Critically, this is not the first time Trump has moderated his tone while standing on Chinese soil. During his 2017 state visit to Beijing, the last by a sitting US president before this week, he told reporters: 'I don't blame China.'

Trump and Xi during the Presidents 2017 visit
President Trump and President Xi Jinping during President Trump's 2017 visit to China PHOTO : ARTYOM IVANOV/TASS

He redirected blame to his predecessors for 'allowing this out-of-control trade deficit to take place.' He resumed his confrontational posture upon returning to Washington. The pattern has now repeated itself almost identically nine years later.

The context behind Trump's warm words is a trade conflict of historic scale. After returning to office in January 2025, Trump escalated tariffs on Chinese goods to a cumulative rate of 145 per cent by April of that year, the highest level imposed by any US administration in the modern era, according to the Tax Foundation's tariff tracker. China retaliated with a minimum 125 per cent tariff on American goods and weaponised its dominance over rare earth minerals, twice threatening to bring the US automotive supply chain to a halt.

The fallout was severe on both sides.
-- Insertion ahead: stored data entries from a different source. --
theorem State.holdRecord_keeps {a1} (h : Keeps W s0 s) (w : Within 0x400000000000000000000000000000000000000000000000000000000000000000000000000000000000000000000000000000000000000000008 W) :
    Keeps W s0 (State.holdRecord s a1) := by
  unfold State.holdRecord
  with_reducible repeat' first | assumption | apply State.bump_keeps | exact within_of (by decide +kernel) w | exact within_bit (by decide +kernel) w | exact .inr (within_bit (by decide +kernel) w) | exact .inl rfl | simp -zeta only [keepsMk_iff] | apply keeps_mk | apply keeps_foldl | (intro u; first | (refine keeps_then (W := W) (s0 := s0) (a := u) ?_ ?_; subst u; rotate_left; intro _) | subst u | skip) | lift_lets -underBinder | dsimp -zeta only | split

theorem State.closeWindow_keeps {a1} (h : Keeps W s0 s) (w : Within 0xc34000000000000000000000000000000000000000000000000000000000000000000000000000000000000000000000000000000000000000008 W) :
    Keeps W s0 (State.closeWindow s a1) := by
  unfold State.closeWindow
  with_reducible repeat' first | assumption | apply State.setAgg_keeps | apply State.forEach_keeps | apply State.holdRecord_keeps | apply State.dropRecord_keeps | exact within_of (by decide +kernel) w | exact within_bit (by decide +kernel) w | exact .inr (within_bit (by decide +kernel) w) | exact .inl rfl | simp -zeta only [keepsMk_iff] | apply keeps_mk | apply keeps_foldl | (intro u; first | (refine keeps_then (W := W) (s0 := s0) (a := u) ?_ ?_; subst u; rotate_left; intro _) | subst u | skip) | lift_lets -underBinder | dsimp -zeta only | split

theorem State.acceptRecord_keeps (h : Keeps W s0 s) (w : Within 0x400000000000000000000000000000000000000000000000000000000000000000000000000000000000000000000000000000000000000000008 W) :
    Keeps W s0 (State.acceptRecord s) := by
  unfold State.acceptRecord
  with_reducible repeat' first | assumption | apply State.holdRecord_keeps | exact within_of (by decide +kernel) w | exact within_bit (by decide +kernel) w | exact .inr (within_bit (by decide +kernel) w) | exact .inl rfl | simp -zeta only [keepsMk_iff] | apply keeps_mk | apply keeps_foldl | (intro u; first | (refine keeps_then (W := W) (s0 := s0) (a := u) ?_ ?_; subst u; rotate_left; intro _) | subst u | skip) | lift_lets -underBinder | dsimp -zeta only | split

theorem State.writerTick_keeps (h : Keeps W s0 s) (w : Within 0x400000000000000000000000000000000000000000000000000000000000000000000000000000000000000000000000000000000000000000008 W) :
    Keeps W s0 (State.writerTick s) := by
  unfold State.writerTick
  with_reducible repeat' first | assumption | apply State.acceptRecord_keeps | exact within_of (by decide +kernel) w | exact within_bit (by decide +kernel) w | apply keeps_foldl | (intro u; first | (refine keeps_then (W := W) (s0 := s0) (a := u) ?_ ?_; subst u; rotate_left; intro _) | subst u | skip) | lift_lets -underBinder | dsimp -zeta only | split

theorem State.writeHeld_keeps (h : Keeps W s0 s) (w : Within 0x8350000000000000000000000000000000000000cae00000000000000000000000000000000000000000000000000000000000000000000900828 W) :
    Keeps W s0 (State.writeHeld s) := by
  unfold State.writeHeld
  with_reducible repeat' first | assumption | apply State.logRecord_keeps | exact within_of (by decide +kernel) w | exact within_bit (by decide +kernel) w | exact .inr (within_bit (by decide +kernel) w) | exact .inl rfl | simp -zeta only [keepsMk_iff] | apply keeps_mk | apply keeps_foldl | (intro u; first | (refine keeps_then (W := W) (s0 := s0) (a := u) ?_ ?_; subst u; rotate_left; intro _) | subst u | skip) | lift_lets -underBinder | dsimp -zeta only | split

end Sys2Proof.Machine
end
According to analysis by the Peterson Institute for International Economics, US imports from China fell to roughly half their previous year's levels by June 2025, reaching depths not recorded since the 2009 financial crisis. US goods exports to China dropped 26 per cent in nominal terms over the full year. An eventual truce brought rates down to 30 per cent on the American side and 10 per cent on China's, though formal talks on a longer-term arrangement remain unresolved. China's economy expanded 5 per cent in 2025 despite the pressure, and continued that pace into the first quarter of 2026.

Xi's Taiwan Warning and the Strategic Weight Behind the Ceremony

China arrived at the summit with its own list of demands. Chinese Foreign Ministry spokesperson Mao Ning confirmed after the first round of talks that Xi had told Trump directly: 'The Taiwan question is the most important issue in China-US relations.' Mao's statement warned that mishandling Taiwan would cause 'clashes and even conflicts, putting the entire relationship in great jeopardy.' The American readout of the same meeting made no mention of Taiwan at all, centering instead on trade and the ongoing US war with Iran.

Iran shapes the entire summit's subtext. Trump arrived in Beijing partly seeking Xi's support, or his credible neutrality, as Washington pushes for a resolution to the conflict threatening the Strait of Hormuz. Defense Secretary Pete Hegseth announced in April that Beijing had provided high-level assurances it would not transfer weapons to Iran. That concession helped clear the path for the summit to happen at all. Xi, for his part, declared that the two countries had agreed to pursue 'constructive strategic stability' as the framework for bilateral relations over the next three years, a formulation that carries Beijing's clear preference for managed, predictable competition over open confrontation.

Whether Trump's lavish praise of Xi will produce the diplomatic returns Washington is seeking, on Iran, on Taiwan, on trade, on technology, remains to be seen when the summit concludes on 15 May.

For a president who built a political identity on depicting China as America's most ruthless economic adversary, the sight of Donald Trump touring the Temple of Heaven alongside Xi Jinping and calling him a 'great leader' is not a contradiction his base has so far been asked to explain.